**Try it**
Every line in the records below between the one holding "change execEi s = _" and the one holding "absurd rfl hi", inclusive, is to be set down exactly; all other lines are to be left out.

(Stored items)
/-! ### Rotates and shifts (R208 to R229) -/

theorem exec_accumulatorRotate {op : RotOp} {i : Instr}
    (h : (op = .rlc ∧ i = .rlca) ∨ (op = .rrc ∧ i = .rrca) ∨ (op = .rl ∧ i = .rla) ∨ (op = .rr ∧ i = .rra))
    (s : State) : exec i s = rotAccumulator op s := by
  rcases h with ⟨rfl, rfl⟩ | ⟨rfl, rfl⟩ | ⟨rfl, rfl⟩ | ⟨rfl, rfl⟩ <;> rfl

/-- The shifted byte in register `r`, its carry in F beside a Z flag of the caller's choice, and nothing else
changed. -/
theorem State.setReg_rotOut_spec (s : State) (op : RotOp) (r : Reg8) {z z' : Bool} (hz : z = z') :
    let out := rotOut op (s.reg r) s.flagC
    let t := (s.setReg r out.1).setFlags z false false out.2
    (t.reg r).toNat = (shifted op (s.reg r).toNat s.flagC.toNat).1 ∧
      t.FlagsAre z' false false (decide ((shifted op (s.reg r).toNat s.flagC.toNat).2 = 1)) ∧
      SameFlagLow s t ∧ t = { s.setReg r (t.reg r) with f := t.f } := by
  intro out t
  obtain ⟨hres, hcarry, -⟩ := rotOut_spec op s.flagC (s.reg r)
  obtain ⟨hflags, hlow⟩ := flagsAre_setFlags (s.setReg_f r out.1) hz rfl rfl hcarry
  have hreg : t.reg r = out.1 := (State.reg_setFlags ..).trans (s.reg_setReg_same r _)
  rw [hreg]
  exact ⟨hres, hflags, hlow, rfl⟩

/-! ### Bits (R230 to R235) -/

/-- BIT writes the inverse of the tested bit to Z, with C kept, and F alone. -/
theorem State.testBitFlags_spec (s : State) (b : Oct) (v : Byte) :
    (s.testBitFlags b v).FlagsAre (decide (v.toNat / 2 ^ b.toNat % 2 = 0)) false true s.flagC ∧
      SameFlagLow s (s.testBitFlags b v) ∧ s.testBitFlags b v = { s with f := (s.testBitFlags b v).f } := by
  obtain ⟨hbit, -⟩ := bit_spec b v
  obtain ⟨hflags, hlow⟩ := flagsAre_setFlags (s := s) (u := s) rfl hbit rfl rfl rfl
  exact ⟨hflags, hlow, rfl⟩

theorem clearBit_bits (b : Oct) (v : Byte) (k : Nat) (hk : k < 8) :
    (clearBit b v).getLsbD k = if k = b.toNat then false else v.getLsbD k :=
  ((bit_spec b v).2 k hk).1

theorem raiseBit_bits (b : Oct) (v : Byte) (k : Nat) (hk : k < 8) :
    (raiseBit b v).getLsbD k = if k = b.toNat then true else v.getLsbD k :=
  ((bit_spec b v).2 k hk).2

end Machine

/-- Settles O46: each is the rotate of R208 on A, with a Z flag that is always clear. -/
theorem accumulatorRotates : Obligations.AccumulatorRotates :=
  ⟨codedAs_of_firstByte rfl (by decide), codedAs_of_firstByte rfl (by decide),
    codedAs_of_firstByte rfl (by decide), codedAs_of_firstByte rfl (by decide),
    fun op _ s h => ⟨_, exec_accumulatorRotate h s, s.setReg_rotOut_spec op .A rfl⟩⟩

/-- Settles O47: the shifted byte goes to the register, and Z tests what the register then holds. -/
theorem rotateShiftRegister : Obligations.RotateShiftRegister := by
  refine fun op r => ⟨codedAs_rotReg op r, fun s => ⟨_, exec_rotReg op r s, s.setReg_rotOut_spec op r ?zero⟩⟩
  case zero => rw [State.reg_setFlags, State.reg_setReg_same]; exact Bool.beq_eq_decide_eq _ _

/-- Settles O48: the shifted byte goes through the write dispatch, which leaves F alone; Z tests the shifted byte. -/
theorem rotateShiftMemory : Obligations.RotateShiftMemory := by
  refine fun op => ⟨codedAs_rotMem op, readsThen_of (exec_rotMem op) fun s v => ⟨_, rfl, ?_⟩⟩
  obtain ⟨-, hcarry, hres, hzero⟩ := rotOut_spec op s.flagC v
  obtain ⟨hflags, hlow⟩ := flagsAre_setFlags (s.memWrite_f s.hl (rotOut op v s.flagC).1) hzero rfl rfl hcarry
  exact ⟨hflags, hlow, by rw [← hres]; rfl⟩

/-- Settles O49: BIT writes the flags of the tested bit; RES and SET write the byte with that bit cleared or raised. -/
theorem bitInstructions : Obligations.BitInstructions := fun b =>
  ⟨fun r => ⟨codedAs_bitReg b r, codedAs_resReg b r, codedAs_setReg b r, fun s =>
      ⟨⟨_, exec_bitReg b r s, s.testBitFlags_spec b (s.reg r)⟩,
        ⟨_, exec_resReg b r s, by rw [State.reg_setReg_same]; exact ⟨rfl, clearBit_bits b (s.reg r)⟩⟩,
        ⟨_, exec_setReg b r s, by rw [State.reg_setReg_same]; exact ⟨rfl, raiseBit_bits b (s.reg r)⟩⟩⟩⟩,
    codedAs_bitMem b, codedAs_resMem b, codedAs_setMem b,
    readsThen_of (exec_bitMem b) fun s v => ⟨_, rfl, s.testBitFlags_spec b v⟩,
    readsThen_of (exec_resMem b) fun _ v => ⟨_, rfl, _, rfl, clearBit_bits b v⟩,
    readsThen_of (exec_setMem b) fun _ v => ⟨_, rfl, _, rfl, raiseBit_bits b v⟩⟩

end Sys2Proof

/-! PROOFS of the statements about control transfer (spec/45_control.md): code and cost of the conditional forms from
the first byte, then what a jump, a call and a return leave. -/

namespace Sys2Proof
open Sys2Proof.Machine

namespace Machine

/-! ### Code and cost (R101, R242, R245, R247, R249, R251) -/

/-- Outside the second opcode map the first byte alone decides the condition and both costs. -/
theorem codedAsIf_of_firstByte {i : Instr} {op : Byte} {operands : List Byte} {cc : Cond} {n m : Nat}
    (he : encode i = op :: operands)
    (h : op ≠ cbByte ∧ defaultCycles op.toNat = (n, m) ∧ conditionOf op.toNat = some cc) :
    CodedAsIf i (op :: operands) cc n m := by
  obtain ⟨hcb, hn, hc⟩ := h
  have hkey : opcodeKey i = op.toNat := by simp only [opcodeKey, he, if_neg hcb]
  exact codedAsIf_of i he rfl (hkey ▸ hn) (hkey ▸ hc)

theorem codedAsIf_jpCond (cc : Cond) (nn : Word) :
    CodedAsIf (Forms.jpCond cc nn) [byteOf (0xC2 + 8 * cc.code), loByte nn, hiByte nn] cc 4 3 := by
  cases cc <;> exact codedAsIf_of_firstByte rfl (by decide)

theorem codedAsIf_jrCond (cc : Cond) (e : Byte) :
    CodedAsIf (Forms.jrCond cc e) [byteOf (0x20 + 8 * cc.code), e] cc 3 2 := by
  cases cc <;> exact codedAsIf_of_firstByte rfl (by decide)

theorem codedAsIf_callCond (cc : Cond) (nn : Word) :
    CodedAsIf (Forms.callCond cc nn) [byteOf (0xC4 + 8 * cc.code), loByte nn, hiByte nn] cc 6 3 := by
  cases cc <;> exact codedAsIf_of_firstByte rfl (by decide)

theorem codedAsIf_retCond (cc : Cond) : CodedAsIf (Forms.retCond cc) [byteOf (0xC0 + 8 * cc.code)] cc 5 2 := by
  cases cc <;> exact codedAsIf_of_firstByte rfl (by decide)

theorem codedAs_rst (y : Oct) : CodedAs (Forms.rst y) [byteOf (0xC7 + 8 * y.toNat)] 4 := by
  cases y <;> exact codedAs_of_firstByte rfl (by decide)

/-! ### Jumps (R240, R242, R245) -/

/-- A conditional jump writes PC alone, with the old PC where the condition fails. -/
theorem jumpIf_eq (cc : Cond) (target : Word) (s : State) :
    jumpIf cc target s = .next { s with pc := if s.cond cc then target else s.pc } := by
  cases h : s.cond cc <;> simp only [jumpIf, h] <;> rfl

/-! ### Calls (R246, R251) -/

/-- A call is the two writes of the push, and then SP and PC. -/
theorem callTo_eq (target : Word) (s : State) :
    callTo target s =
      .next { (s.memWrite (s.sp - 1) (hiByte s.pc)).memWrite (s.sp - 2) (loByte s.pc) with
        sp := s.sp - 2, pc := target } := by
  rw [callTo, State.push16_writes]

/-! ### Returns (R248 to R250) -/

section Popped
variable {s : State} {lo hi : Byte} (h1 : s.memRead s.sp = .ok lo) (h2 : s.memRead (s.sp + 1) = .ok hi)
include h1 h2

theorem returnTo_ok : returnTo s = .next { s with sp := s.sp + 2, pc := word hi lo } := by
  rw [returnTo, withPop_ok h1 h2]

theorem returnFromInterrupt_ok :
    returnFromInterrupt s = .next { s with sp := s.sp + 2, pc := word hi lo, ime := true, eiCountdown := 0 } := by
  rw [returnFromInterrupt, withPop_ok h1 h2]

end Popped

theorem exec_retCond_taken {cc : Cond} {s : State} (h : s.cond cc = true) : exec (Forms.retCond cc) s = returnTo s := by
  rw [exec_retCond, returnIf, if_pos h]

theorem exec_retCond_untaken {cc : Cond} {s : State} (h : s.cond cc = false) : exec (Forms.retCond cc) s = .next s := by
  rw [exec_retCond, returnIf, h, if_neg Bool.false_ne_true]

/-- Every return that is made begins with a pop, so it has the faults of one. -/
theorem exec_return_eq_withPop {i : Instr} {s : State}
    (h : i = .ret ∨ i = .reti ∨ ∃ cc, i = Forms.retCond cc ∧ s.cond cc = true) : ∃ k, exec i s = withPop s k := by
  rcases h with rfl | rfl | ⟨cc, rfl, hc⟩
  · exact ⟨_, exec_ret s⟩
  · exact ⟨_, exec_reti s⟩
  · exact ⟨_, exec_retCond_taken hc⟩

end Machine

/-- Settles O50: each form writes PC alone, JR by a signed sum. -/
theorem jumps : Obligations.Jumps := by
  refine ⟨fun s cc => by cases cc <;> rfl,
    fun nn => ⟨codedAs_of_firstByte rfl (by decide), fun _ => rfl,
      fun cc => ⟨codedAsIf_jpCond cc nn, fun s => (exec_jpCond cc nn s).trans (jumpIf_eq cc nn s)⟩⟩,
    codedAs_of_firstByte rfl (by decide), fun _ => rfl,
    fun e => ⟨codedAs_of_firstByte rfl (by decide), fun s => ⟨_, rfl, toNat_add_sext16 s.pc e, rfl⟩,
      fun cc => ⟨codedAsIf_jrCond cc e, fun s => ⟨_, (exec_jrCond cc e s).trans (jumpIf_eq cc _ s), ?target, rfl⟩⟩⟩⟩
  case target =>
    cases s.cond cc with
    | true => exact toNat_add_sext16 s.pc e
    | false => rfl

/-- Settles O51: each form is a call of its target, or leaves the state where its condition fails. -/
theorem callsAndRestarts : Obligations.CallsAndRestarts := by
  refine fun s => ⟨fun nn => ⟨codedAs_of_firstByte rfl (by decide), callTo_eq nn s,
      fun cc => ⟨codedAsIf_callCond cc nn, ?callCond⟩⟩,
    fun y => ⟨codedAs_rst y, (exec_rst y s).trans (callTo_eq _ s)⟩⟩
  case callCond => rw [exec_callCond, callIf, callTo_eq]; split <;> rfl

/-- Settles O52: a return made is a pop into PC, of which either read may fault; RETI besides writes IME and the EI
countdown. -/
theorem returns : Obligations.Returns := by
  refine ⟨codedAs_of_firstByte rfl (by decide), codedAs_of_firstByte rfl (by decide),
    fun cc => ⟨codedAsIf_retCond cc, fun _ => exec_retCond_untaken⟩,
    fun s => ⟨fun lo hi h1 h2 => ⟨(exec_ret s).trans (returnTo_ok h1 h2),
        (exec_reti s).trans (returnFromInterrupt_ok h1 h2),
        fun cc hc => (exec_retCond_taken hc).trans (returnTo_ok h1 h2)⟩,
      fun i hi => ?faults⟩⟩
  case faults =>
    obtain ⟨k, hk⟩ := exec_return_eq_withPop hi
    exact ⟨fun r h => hk.trans (withPop_error1 h k), fun lo r h1 h2 => hk.trans (withPop_error2 h1 h2 k)⟩

end Sys2Proof

/-! PROOFS of the statements about the system instructions (spec/46_system.md): what EI and an instruction under a
running countdown leave, then the steps that run them. -/

namespace Sys2Proof
open Sys2Proof.Machine

namespace Machine

/-! ### EI and its countdown (R258, R259) -/

/-- EI with no delay. -/
theorem exec_ei_immediate {s : State} (h : s.params.eiDelay = 0) : exec .ei s = .next { s with ime := true } :=
  if_pos h

/-- EI with a delay. -/
theorem exec_ei_delayed {s : State} (h : s.params.eiDelay ≠ 0) :
    exec .ei s = .next { s with eiCountdown := if s.eiCountdown = 0 then 2 else s.eiCountdown } := by
  change execEi s = _
  rw [execEi, if_neg h]
  split <;> rfl

/-- Under a countdown at 1, every instruction but DI leaves it there for step 6, or, as RETI, has itself set IME. -/
theorem exec_under_countdown {i : Instr} {s t : State} (h : exec i s = .next t) (hi : i ≠ .di) (hf : t.fault = none)
    (hc : s.eiCountdown = 1) : t.eiCountdown = 1 ∨ (t.ime = true ∧ t.eiCountdown = 0) := by
  by_cases hw : writesIme i = true
  · unfold writesIme at hw
    split at hw
    · exact absurd rfl hi
    · by_cases hd : s.params.eiDelay = 0
      · rw [exec_ei_immediate hd] at h; cases h
        exact .inl hc
      · rw [exec_ei_delayed hd] at h; cases h
        exact .inl (by simp [hc])
    · rw [exec_reti, returnFromInterrupt] at h
      obtain ⟨w, h⟩ | ⟨r, -, rfl⟩ | ⟨r, -, rfl⟩ := withPop_next h
      · cases h; exact .inr ⟨rfl, rfl⟩
      · cases hf
      · cases hf
    · cases hw
  · exact .inl ((exec_ime_frame h (Bool.eq_false_iff.2 hw)).2.trans hc)

/-- Step 6 ends such an instruction with IME set and no countdown. -/
theorem State.countEi_enables {s : State} (h : s.eiCountdown = 1 ∨ (s.ime = true ∧ s.eiCountdown = 0)) :
    s.countEi.ime = true ∧ s.countEi.eiCountdown = 0 := by
  rw [State.countEi_eq]
  obtain h | ⟨hi, h⟩ := h
  · simp [h]
  · simp [h, hi]

/-! ### The steps that run them (60_exceptions.md R270) -/

/-- The step of an instruction that raises no fault. -/
theorem step_of_exec {s u t : State} {i : Instr} (hs : s.Fetches) (hf : s.fetchDecode = .instr i u)
    (he : exec i u = .next t) (ht : t.fault = none) : step s = .next (t.countEi.tick (cycles i u)) := by
  rw [step_of_fetchDecode hs hf]
  simp only [finishInstr, he, State.endStep_none ht]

**Answer box**
  change execEi s = _
  rw [execEi, if_neg h]
  split <;> rfl

/-- Under a countdown at 1, every instruction but DI leaves it there for step 6, or, as RETI, has itself set IME. -/
theorem exec_under_countdown {i : Instr} {s t : State} (h : exec i s = .next t) (hi : i ≠ .di) (hf : t.fault = none)
    (hc : s.eiCountdown = 1) : t.eiCountdown = 1 ∨ (t.ime = true ∧ t.eiCountdown = 0) := by
  by_cases hw : writesIme i = true
  · unfold writesIme at hw
    split at hw
    · exact absurd rfl hi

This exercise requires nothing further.